■ Assignment: Go through the listing beneath this task and return every line that carries the string "numVfs".

■ Dataset:
/-- The four resets of Table 12.10. A cold reset leaves no core, context, memory or dictionary value; a warm reset restarts bring-up at
step 3 with MGMT_READY = 2, ends safe hold, and no collective, transaction or message of it is left (R378); a context reset, and the
FLR of a VF, disable the rings of the context, end its commands, and close its folios (R302); the FLR of the PF disables the VFs. -/
def resetsAct : Prop :=
  ∀ s : State,
    (s.sys.vaux = true → ∀ cool, ∃ t, exec (.coldReset cool) s = .next t ∧ t.cores = [] ∧ t.ctxs = [] ∧ t.mem = Mem.reset ∧
      t.um.vals = [] ∧ t.sys.ready = 0 ∧ t.sys.step = 1 ∧ t.sys.vaux = true ∧ t.sys.activeSlot = s.sys.activeSlot ∧
      t.sys.slotImage = s.sys.slotImage ∧ t.sys.antiRollback = s.sys.antiRollback ∧ t.sys.cfgStore = s.sys.cfgStore) ∧
    (s.warmable = true → ∃ t, exec .warmReset s = .next t ∧ t.sys.ready = 2 ∧ t.sys.step = 3 ∧ t.rbd.safeHold = false ∧
      t.coll.runs = [] ∧ t.fab.trans = [] ∧ t.pen.msgs = [] ∧ t.um.queues = [] ∧ t.um.sessions = []) ∧
    (s.mcOn = true → ∀ c, ctxOk c = true → ∃ t, exec (.contextReset c) s = .next t ∧ (t.ctx c).started = [] ∧
      (t.ctx c).folios = [] ∧ (∀ n, ((t.ctx c).ring n).enable = false) ∧ (t.ctx c).fence = none) ∧
    (s.mcOn = true → s.sys.linkUp = true → ∀ c, ctxOk c = true → 1 ≤ c → c ≤ s.sys.numVfs →
      ∃ t, exec (.flr c) s = .next t ∧ exec (.contextReset c) s = .next t) ∧
    (s.mcOn = true → s.sys.linkUp = true → ∃ t, exec (.flr 0) s = .next t ∧ t.sys.numVfs = 0 ∧ t.sys.bar2Pf = 1 ∧ t.sys.bar2Vf = 1 ∧
      t.um.mbox = Mbox.reset)

/-- Bring-up (Table 16.6): each step ends in its turn, and the last one leaves MGMT_READY = 4; the boot ROM starts the active slot, else
the other one, else recovery boot (R342, R343); REFCLK_100M is checked again while the module holds in step 3. -/
def bringUpAdvances : Prop :=
  ∀ s : State, s.mcOn = true → s.pwr.thermTrip = false → s.rbd.safeHold = false →
    (s.sys.step = 1 → exec (.bringUpStepEnd .s1 []) s = .next { s with sys.step := 2, sys.pcieConfigured := true }) ∧
    (s.sys.step = 2 → s.sys.booting = false → s.sys.recoveryBoot = false → s.sys.strapTest = false →
      ∃ t, exec (.bringUpStepEnd .s2 []) s = .next t ∧ t.sys.step = 3 ∧ t.sys.ready = 1) ∧
    (s.sys.step = 3 → s.sys.vin48 = true → ∃ t, exec (.bringUpStepEnd .s3 []) s = .next t ∧ t.sys.regulators = true ∧
      t.sys.pllLock = 0x1FFF ∧ t.sys.step = 4) ∧
    (s.sys.step = 3 → s.sys.vin48 = true → s.sys.pllLock = 0 → ∃ t, exec (.refclkRetry true) s = .next t ∧ t.sys.regulators = true ∧
      t.sys.pllLock = 0x1FFF ∧ t.sys.step = 4) ∧
    (s.sys.step = 4 →
      exec (.bringUpStepEnd .s4 []) s = .next { s with sys.step := 5, sys.ready := 2, fab.did := some s.myDid }) ∧
    (s.sys.step = 5 → s.sys.trainDone = false → s.sys.warmUp = false → s.failedStacks.length ≤ 2 →
      exec (.bringUpStepEnd .s5a []) s = .next { s with sys.trainDone := true, sys.ready := 3 }) ∧
    (s.sys.step = 5 → exec (.bringUpStepEnd .s5c []) s = .next { s with sys.fabDone := true, sys.ready := 3 }) ∧
    (s.sys.step = 5 → s.sys.trainDone = true → s.sys.fillDone = false → ∃ t, exec (.bringUpStepEnd .s5b []) s = .next t ∧
      t.mem.units = [] ∧ t.mem.poisonTab = [] ∧ t.sys.fillDone = true ∧ t.sys.ready = 3) ∧
    (s.sys.step = 5 → s.sys.trainDone = true → s.sys.fillDone = true → s.sys.fabDone = true →
      ∃ t, exec (.bringUpStepEnd .s6 []) s = .next t ∧ t.sys.ready = 4 ∧ t.sys.step = 6) ∧
    (s.sys.booting = true → 2 ≤ s.sys.step →
      (s.slotOk s.sys.activeSlot = true → ∃ t, exec .secureBoot s = .next t ∧ t.sys.booting = false ∧ t.sys.recoveryBoot = false) ∧
      (s.slotOk s.sys.activeSlot = false → s.slotOk (1 - s.sys.activeSlot) = false →
        ∃ t, exec .secureBoot s = .next t ∧ t.sys.recoveryBoot = true ∧ t.sys.alertN = false))

/-- Address translation is told of a change through MEM_PT_INVAL, which only firmware reaches (R25, R26): GO clears DONE, a write by the
PF is discarded and counted, and DONE is set once no held translation of the range is left. -/
def translationInvalidation : Prop :=
  ∀ s : State, s.mcOn = true →
    (s.xl.ptInvalDone = true → exec (.memPtInvalGo .firmware 1) s = .next { s with xl.ptInvalDone := false }) ∧
    (s.xl.ptInvalDone = false → exec (.memPtInvalGo .firmware 1) s = .next s.discards) ∧
    (s.sys.linkUp = true → ∀ v, exec (.memPtInvalGo (.host 0) v) s = .next s.discards) ∧
    (s.xl.ptInvalDone = false → ∃ t, exec .ptInvalDone s = .next t ∧ t.xl.ptInvalDone = true ∧
      (∀ e ∈ t.xl.tlb, s.xl.named e = false) ∧ (∀ e ∈ s.xl.tlb, s.xl.named e = false → e ∈ t.xl.tlb))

■ The completed task:
    (s.mcOn = true → s.sys.linkUp = true → ∀ c, ctxOk c = true → 1 ≤ c → c ≤ s.sys.numVfs →
    (s.mcOn = true → s.sys.linkUp = true → ∃ t, exec (.flr 0) s = .next t ∧ t.sys.numVfs = 0 ∧ t.sys.bar2Pf = 1 ∧ t.sys.bar2Vf = 1 ∧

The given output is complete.